Читаем Автобиография троцкизма. В поисках искупления. Том 2 полностью

Вся наша страна, от малого до старого, ждет и требует одного: изменников и шпионов, продавших врагу нашу Родину, расстрелять как поганых псов! <…> Пройдет время. Могилы ненавистных изменников зарастут бурьяном и чертополохом, покрытые вечным презрением честных советских людей, всего советского народа. А над нами, над нашей счастливой страной, по-прежнему ясно и радостно будет сверкать своими светлыми лучами наше солнце. Мы, наш народ, будем по-прежнему шагать по очищенной от последней нечисти и мерзости прошлого дороге, во главе с нашим любимым вождем и учителем – великим Сталиным – вперед и вперед к коммунизму![1564]

Во время сталинского террора любые попытки обвиненных как-то вернуться в партийный лагерь категорически пресекались. Им запрещалось отдавать честь Сталину. Отсутствие символического измерения в смерти осужденных должно пониматься в контексте исчезновения фигурального из сталинской семиотики. Тогда как фигуральное не соотносится напрямую с реальным миром и поэтому может носить ряд противоречивых толкований, смерть врагов народа должна была быть буквальной. Враг редуцировался до чисто осязаемого, телесного: это был фармак, который впитал нечисть мира сего и, умирая, взял ее с собой.

Предсказывая на 5‑й конференции Московского обкома в июне 1937 года, что партия уничтожит троцкистов и правых дотла и развеет их прах по ветру, Никита Хрущев отказывал им в должном погребении[1565]. Их останки нельзя было чтить, даже нельзя было знать, где они захоронены: врагам не предоставлялась возможность ни жить, ни принять достойную смерть.

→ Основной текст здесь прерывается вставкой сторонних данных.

/-- A TIME trigger due at the entry stands, and its moment is the time reference (R95). -/
theorem State.enterDwell_timed
    (h : s.position.timeReference.getD s.now + 48000 * s.params.dwellInterval ≤ s.now) :
    s.enterDwell.Raised .time s.position.p ∧ s.enterDwell.position.timeReference = some s.now := by
  have hdwelling : s.dwelling = s.inDwell.raiseTime := by rw [State.dwelling_eq, if_pos h]
  have hreference : s.dwelling.position.timeReference = some s.dwelling.now := by
    rw [s.dwelling_carries.now, hdwelling, State.raiseTime_timeReference, s.inDwell_carries.now]
  have hraised : s.dwelling.Raised .time s.dwelling.position.p := by
    have hp : s.dwelling.position.p = s.inDwell.position.p := by
      rw [s.dwelling_carries.p, s.inDwell_carries.p]
    rw [hp, hdwelling]
    exact State.raiseTime_raised _
  rw [State.enterDwell_eq]
  rw [s.dwelling_carries.p] at hraised
  split
  · have hparking := State.Raised.parking (48000000 * s.params.parkInterval)
      (s.dwelling_carries.p ▸ hraised)
    rw [s.dwelling_carries.p] at hparking
    exact ⟨hparking, (State.parking_timeReference _ hreference).trans
      (congrArg some s.dwelling_carries.now)⟩
  · exact ⟨hraised, hreference.trans (congrArg some s.dwelling_carries.now)⟩

end

/-! ## What each parameter finds met -/

section
variable {s : State}

theorem State.dwellIfPassed_of_passed (h : s.position.mode = .travel ∧ s.params.dwellTimeout ≠ 0
    ∧ s.position.lastCount + 4800000 * s.params.dwellTimeout ≤ s.now) :
    s.dwellIfPassed = s.enterDwell := by
  obtain ⟨hmode, hset, hpast⟩ := h
  exact if_pos ⟨s.dwellRuns_iff.mpr ⟨hmode, hset⟩, s.dwellDue_eq.trans_le hpast⟩

theorem State.dwellIfPassed_of_not (h : ¬(s.position.mode = .travel ∧ s.params.dwellTimeout ≠ 0
    ∧ s.position.lastCount + 4800000 * s.params.dwellTimeout ≤ s.now)) :
    s.dwellIfPassed = s := by
  refine if_neg fun ⟨hruns, hpast⟩ => h ?_
  obtain ⟨hmode, hset⟩ := s.dwellRuns_iff.mp hruns
  exact ⟨hmode, hset, s.dwellDue_eq.symm.trans_le hpast⟩

theorem State.parkIfPassed_of_passed (h : s.position.mode = .dwell ∧ s.params.parkTimeout ≠ 0
    ∧ s.position.lastCount + 48000000 * s.params.parkTimeout ≤ s.now) :
    s.parkIfPassed = s.parking (48000000 * s.params.parkInterval) := by
  obtain ⟨hmode, hset, hpast⟩ := h
  rw [← State.enterPark_eq]
  exact if_pos ⟨s.parkRuns_iff.mpr ⟨hmode, hset⟩, s.parkDue_eq.trans_le hpast⟩

theorem State.parkIfPassed_of_not (h : ¬(s.position.mode = .dwell ∧ s.params.parkTimeout ≠ 0
    ∧ s.position.lastCount + 48000000 * s.params.parkTimeout ≤ s.now)) :
    s.parkIfPassed = s := by
  refine if_neg fun ⟨hruns, hpast⟩ => h ?_
  obtain ⟨hmode, hset⟩ := s.parkRuns_iff.mp hruns
  exact ⟨hmode, hset, s.parkDue_eq.symm.trans_le hpast⟩

/-- An interval outside TRAVEL has passed since the time reference (R95). -/
def State.IntervalPassed (s : State) : Prop :=
  s.position.mode ≠ .travel
    ∧ s.dueAfter (if s.position.mode = .parked then 48000000 * s.params.parkInterval
      else 48000 * s.params.dwellInterval) ≤ s.now

theorem State.raiseIfDue_of_due (h : s.IntervalPassed) : s.raiseIfDue = s.raiseTime :=
  if_pos ⟨h.1, s.timeDue_eq.trans_le h.2⟩

theorem State.raiseIfDue_of_not (h : ¬s.IntervalPassed) : s.raiseIfDue = s :=
  if_neg fun hdue => h ⟨hdue.1, s.timeDue_eq.symm.trans_le hdue.2⟩

end

/-- Settles O12: each parameter is stored while the place is held, its test made, and then answered. -/
theorem setMotionParametersActAtOnce : Obligations.SetMotionParametersActAtOnce := by
  intro s tag v hplace answer held framed raised timed due parkEnds parked
  have hframed {p : Parameters} {u : State} (h : (held p).Carries u) (number : Byte) (n : Nat) :
      framed p number n (u.placeReply tag 2 (answer number n)) :=
    ⟨h.params, h.now, h.intake, h.slots, h.engine, h.views, h.p, h.lastCount, h.speed,
      State.placeReply_replied ..⟩
  have hinterval {i : Instr} {p : Parameters} {number : Byte} {n : Nat}
      (hexec : exec i s = .next ((held p).raiseIfDue.placeReply tag 2 (answer number n))) :
      ((held p).IntervalPassed → ∃ t, exec i s = .next t ∧ framed p number n t
          ∧ t = (timed (held p)).placeReply tag 2 (answer number n)
          ∧ t.position.timeReference = some s.now ∧ raised t .time s.position.p)
        ∧ (¬(held p).IntervalPassed → exec i s
          = .next (({ s with params := p } : State).placeReply tag 2 (answer number n))) := by
    constructor
    · intro hdue
      rw [State.raiseIfDue_of_due hdue] at hexec
      exact ⟨_, hexec, hframed (.raiseTime (.refl _)) number n, rfl,
        State.raiseTime_timeReference _, State.raiseTime_raised (held p)⟩
    · intro hstays
      rw [hexec, State.raiseIfDue_of_not hstays]
      rfl
  refine ⟨?dwellTimeout, ?dwellInterval, ?parkTimeout, ?parkInterval, ?wakeDistance⟩
  case dwellTimeout =>
    intro n p
    have hexec : exec (.setDwellTimeout tag v) s
        = .next ((held p).dwellIfPassed.placeReply tag 2 (answer 8 n)) :=
      congrArg _ (consume_setNumber hplace (Nat.zero_max _) tag 8 _)
    split
    · have hpassed : (held p).dwellIfPassed = (held p).enterDwell :=
        State.dwellIfPassed_of_passed ‹_›
      rw [hpassed] at hexec
      have hentered := (held p).enterDwell_eq
      rw [(held p).dwelling_carries.now, State.dwelling_eq] at hentered
      exact ⟨_, hexec, hframed (held p).enterDwell_carries 8 n,
        congrArg (State.placeReply · tag 2 (answer 8 n)) hentered,
        (held p).enterDwell_restPosition, (held p).enterDwell_reported.placeReply _ _ _,
        (held p).enterDwell_mode, fun hdue => State.enterDwell_timed (s := held p) hdue⟩
    · rw [hexec, State.dwellIfPassed_of_not ‹_›]
      rfl
  case dwellInterval =>
    intro n p interval
    have hdone := hinterval (i := .setDwellInterval tag v) (p := p) (n := n)
      (congrArg _ (consume_setNumber hplace rfl tag 9 _))
    split
    · exact hdone.1 ‹_›
    · exact hdone.2 ‹_›
  case parkTimeout =>
    intro n p
    have hexec : exec (.setParkTimeout tag v) s
        = .next ((held p).parkIfPassed.placeReply tag 2 (answer 10 n)) :=
      congrArg _ (consume_setNumber hplace (Nat.zero_max _) tag 10 _)
    split
    · rw [State.parkIfPassed_of_passed (s := held p) ‹_›] at hexec
      exact ⟨_, hexec, hframed (State.parking_carries _ _) 10 n, rfl,
        State.parking_restPosition _ _, State.parking_mode _ _,
        (State.parking_reported _ _).placeReply _ _ _⟩
    · rw [hexec, State.parkIfPassed_of_not (s := held p) ‹_›]
      rfl
  case parkInterval =>
    intro n p interval
    have hdone := hinterval (i := .setParkInterval tag v) (p := p) (n := n)
      (congrArg _ (consume_setNumber hplace rfl tag 11 _))
    split
    · exact hdone.1 ‹_›
    · exact hdone.2 ‹_›
  case wakeDistance =>
    intro n p
    have hexec : exec (.setWakeDistance tag v) s
        = .next ((held p).wakeTest.placeReply tag 2 (answer 12 n)) :=
      congrArg _ (consume_setNumber hplace rfl tag 12 _)
    split
    · have hwakes : (held p).wakeTest = (held p).wake := if_pos ((held p).wakes_iff.mpr ‹_›)
      rw [hwakes] at hexec
      refine ⟨_, hexec, hframed (held p).wake_carries 12 n, (held p).wake_restPosition,
        (held p).wake_mode, (held p).wake_reported.placeReply _ _ _, fun habove => ?_,
        fun hbelow hstep => ?_, fun hbelow habove => ?_⟩
      · rw [State.wake_of_above (s := held p) habove]
        exact ⟨rfl, State.Raised.latch (State.raiseTrigger_raised _ _ _) _⟩
      · rw [State.wake_of_below (s := held p) hstep hbelow]
        exact ⟨rfl, State.Raised.latch (State.raiseTrigger_raised _ _ _) _⟩
      · rw [State.wake_of_within (s := held p) hbelow habove]
        rfl
    · have hstays : (held p).wakeTest = held p :=
        if_neg fun hwakes => ‹¬_› ((held p).wakes_iff.mp hwakes)
      rw [hexec, hstays]
      rfl

end Sys2Proof.Machine

/-! PROOFS. The end of an exposure and its two limits: the window closed, the next exposure and a waiting
probe taken up, a lost exposure given up. -/

namespace Sys2Proof.Machine

/-! ## The end of an exposure (R102, R141, R143) -/

section
variable {s : State}

theorem State.hasNext_iff (s : State) :
    s.hasNext = true ↔ s.intake.survey = .armed ∨ s.position.pendingTrigger ≠ none := by
  simp [State.hasNext, Option.isSome_iff_ne_none]

theorem State.startWaitingProbe_of_not (h : s.guard.probe ≠ .waiting) : s.startWaitingProbe = s :=
  if_neg h

theorem State.startWaitingProbe_of_waiting (h : s.guard.probe = .waiting) :
    s.startWaitingProbe = s.startProbe :=
  if_pos h

/-- An exposure that awaits its frame leaves the next one alone. -/
theorem State.afterExposure_open : s.afterExposure false = s.startWaitingProbe :=
  rfl

/-- A CLOSED exposure with no probe waiting leaves the sequencer READY. -/
theorem State.afterExposure_closed (h : s.guard.probe ≠ .waiting) :
    s.afterExposure true = s.becomeReady := by
  simp [State.afterExposure, h, State.startWaitingProbe_of_not h]

/-- A waiting probe that meets no exposure starts, and the sequencer is READY. -/
theorem State.afterExposure_probe (h : s.guard.probe = .waiting) (hnext : s.hasNext = false) :
    s.afterExposure true = s.startProbe.becomeReady := by
  simp [State.afterExposure, hnext, State.startWaitingProbe_of_waiting h]

/-- A waiting probe that meets the next exposure starts before it or is left for its end (R143). -/
theorem State.afterExposure_meets (h : s.guard.probe = .waiting) (hnext : s.hasNext = true) :
    s.afterExposure true = s.takeFree.startProbe.becomeReady
      ∨ s.afterExposure true = s.takeFree.becomeReady := by
  have hmeets : s.afterExposure true = s.probeMeetsExposure := by
    simp [State.afterExposure, h, hnext]
  rw [hmeets, State.probeMeetsExposure]
  split
  · exact .inl rfl
  · exact .inr rfl

end

/-- The state at the end of an exposure: the clock at that moment, the trigger line released, the window
closed. -/
def State.ended (s : State) (e : CurrentExposure) : State :=
  let t := s.advanceTo (e.start + 48 * e.eEff)
  (t.setPosition (t.position.exposureEnded e t.now)).setGuard t.guard.windowClosed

Приложение. Оппозиция в межвоенной карикатуре

Визуальный язык любительских шаржей и карикатур, о которых мы говорили ранее, безусловно, может и должен рассматриваться как еще одна грань «говорения по-большевистски»: у нас нет оснований считать этот вариант графического социолекта отдельным от большевистской идентичности авторов. Впрочем, главное отличие этого социолекта – особый статус публичности: это визуальный язык достаточно узкой группы руководства большевиков в узком коммуникативном пространстве, анонимный и широкий доступ к которому не предусмотрен. Тем более интересно сравнивать его с языком официальной, публичной карикатуры и шаржа того же времени: это позволит лучше понять, как демонстрировалась эта идентичность в двух принципиально разных вариантах, взаимно влияющих друг на друга, но в ряде аспектов откровенно друг другу противопоставленных.

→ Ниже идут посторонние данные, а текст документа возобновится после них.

-- ==== Sys2Proof/Machine/Flags.lean ====
section
/-! DEFINITION. The flags of the block: the sensor's data-available flags, computed from CTRL4 and stored in STATUS
(spec/41_sensor_commands.md R114, spec/10_state.md R25, R27), and the fields of the flash status register (R34). -/

namespace Sys2Proof.Machine

/-- RATE of a CTRL4 value (R25). -/
def rate (P : Params) (c : Byte) : Nat := field c P.ctrl4.rateLo P.ctrl4.rateWidth

/-- The enable bit of axis `a` in a CTRL4 value (R25, R31). -/
def enabled (P : Params) (a : Axis) (c : Byte) : Bool := c.getLsbD (P.ctrl4.enableBit a)

/-- FS of a CTRL5 value (R26). -/
def fullScale (P : Params) (c : Byte) : BitVec 3 := c.extractLsb' P.ctrl5.fsLo 3

/-- The four data-available flags (R27). -/
structure DaFlags where
  xda : Bool
  yda : Bool
  zda : Bool
  zyxda : Bool
  deriving DecidableEq, Repr

/-- `DA(c)` of R114. -/
def dataAvailable (P : Params) (c : Byte) : DaFlags :=
  if rate P c = 0 then ⟨false, false, false, false⟩
  else if enabled P .x c && enabled P .y c && enabled P .z c then ⟨false, false, false, true⟩
  else ⟨enabled P .x c, enabled P .y c, enabled P .z c, false⟩

/-- The data-available flags a STATUS value holds (R27). -/
def flagsOf (P : Params) (st : Byte) : DaFlags :=
  ⟨st.getLsbD P.status.xda, st.getLsbD P.status.yda, st.getLsbD P.status.zda, st.getLsbD P.status.zyxda⟩

/-- A STATUS value with its four data-available flags replaced, its other bits unchanged (R114). -/
def withFlags (P : Params) (st : Byte) (f : DaFlags) : Byte :=
  setBit (setBit (setBit (setBit st P.status.xda f.xda) P.status.yda f.yda) P.status.zda f.zda) P.status.zyxda f.zyxda

/-- The STATUS value the recomputation leaves beside the CTRL4 value `c` (R114). -/
def recomputed (P : Params) (c st : Byte) : Byte := withFlags P st (dataAvailable P c)

/-- A bit of STATUS that is no data-available flag (R27). -/
def otherStatusBit (P : Params) (i : Fin 8) : Prop :=
  i ≠ P.status.xda ∧ i ≠ P.status.yda ∧ i ≠ P.status.zda ∧ i ≠ P.status.zyxda

/-! ### The flash status register (R34) -/

/-- BUSY, bit 0. -/
def busy (st : Byte) : Bool := st.getLsbD 0

/-- WEL, the write-enable latch, bit 1. -/
def wel (st : Byte) : Bool := st.getLsbD 1

/-- BP, the block-protect bits, bits 4:2. -/
def bp (st : Byte) : BitVec 3 := st.extractLsb' 2 3

/-- TB, top/bottom protect, bit 5. -/
def tb (st : Byte) : Bool := st.getLsbD 5

/-- SEC, sector protect, bit 6. -/
def sec (st : Byte) : Bool := st.getLsbD 6

/-- SRP, status-register protect, bit 7. -/
def srp (st : Byte) : Bool := st.getLsbD 7

/-- A flash status value with WEL set, bits 7:2 and 0 unchanged (R141). -/
def withWel (st : Byte) : Byte := setBit st 1 true

end Sys2Proof.Machine
end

В первую очередь нам стоит очертить круг людей, причастных к советской карикатурно-шаржевой традиции в средствах массовой информации, – и здесь имеет смысл определить их позицию по отношению к языку в терминах агентности и структуры, сопоставляя эту позицию с позицией авторов графических записок рассмотренных выше. Начать, очевидно, придется с иерархии официальных карикатуристов – насколько бы ни был оригинален графический стиль и иконография Межлаука, Ярославского, Бухарина, Радека, но они так или иначе добросовестно подражали профессионалам, публиковавшимся в «Красном перце», «Крокодиле», «Вечерней Москве», «Рабочей газете», «Известиях». При этом и предыстория стиля советских карикатуристов 1920–1930‑х годов, и их профессиональное положение, и отношения с редакциями говорят о том, что по крайней мере в 1920‑х годах они были в значительной степени акторами, во многом создающими структуру советского визуального языка. Степень их агентности при этом явно уменьшалась с ходом времени: ко второй половине 1930‑х уже достаточно очевидно стилистическое и сюжетное единство советской официальной карикатуры, видна общая иерархия тем и сюжетов, а визуальный язык этого искусства синхронизируется с языком публичной коммунистической риторики.